Varda Epstein: Your first book, “The Blessings of a Broken Heart,” was the story of what happened to your son and the blessings you recognized in the face of tragedy. Your second book, “The Road to Resilience: From Chaos to Celebration” was about how to find a way forward after tragedy. This third book you’ve “birthed” is more difficult to define. How would you summarize “Reaching for Comfort?”

Sherri Mandell: “Reaching for Comfort” is the story of a year training to be a pastoral counselor, being taught how to be present in the face of suffering.

Varda Epstein: When did you first hear about the pastoral counseling course? What did you imagine you would get out of your training?

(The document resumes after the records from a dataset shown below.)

-- ==== Sys2Proof/Laws/Ops.lean ====
section
/-!
SUPPORT. What the shared operations leave as it was, said once: none of Ops.lean writes device memory or takes from the queue.
-/
namespace Sys2Proof.Machine
set_option linter.unusedSimpArgs false

theorem foldl_mem {α : Type} {f : State → α → State} (h : ∀ s x, (f s x).mem = s.mem) (l : List α) (s : State) :
    (l.foldl f s).mem = s.mem := by
  induction l generalizing s with
  | nil => rfl
  | cons x l ih => rw [List.foldl_cons, ih, h]

theorem foldl_pending {α : Type} {f : State → α → State} (h : ∀ s x, (f s x).pending = s.pending) (l : List α) (s : State) :
    (l.foldl f s).pending = s.pending := by
  induction l generalizing s with
  | nil => rfl
  | cons x l ih => rw [List.foldl_cons, ih, h]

Sherri Mandell: A friend told me about the course. I thought that I would learn to be comfortable with prayer and become a more serene, centered person. I thought that I would also confront death and illness and see how people coped. I think my main goal was to find a lamed vavnik [one of the 36 righteous people in every generation who wander among us in secret. V.E.] who would tell me the secret of suffering. Of course, I also wanted to be able to have the therapeutic skills to lead the foundation where we worked with so many bereaved children and families.  

Varda Epstein: Your book is about pastoral counseling for those with serious or terminal illness and their families. You’ve lost family in the natural way, to age and illness, and you’ve lost a child to terror. How are these experiences different and how are they the same?

Sherri Mandell: Loss is a common denominator for all people, because everybody dies. But there is a difference when somebody is murdered by terrorists, because the family is left with a need to seek justice. Also trauma leaves scars that the loss of a parent in old age does not.   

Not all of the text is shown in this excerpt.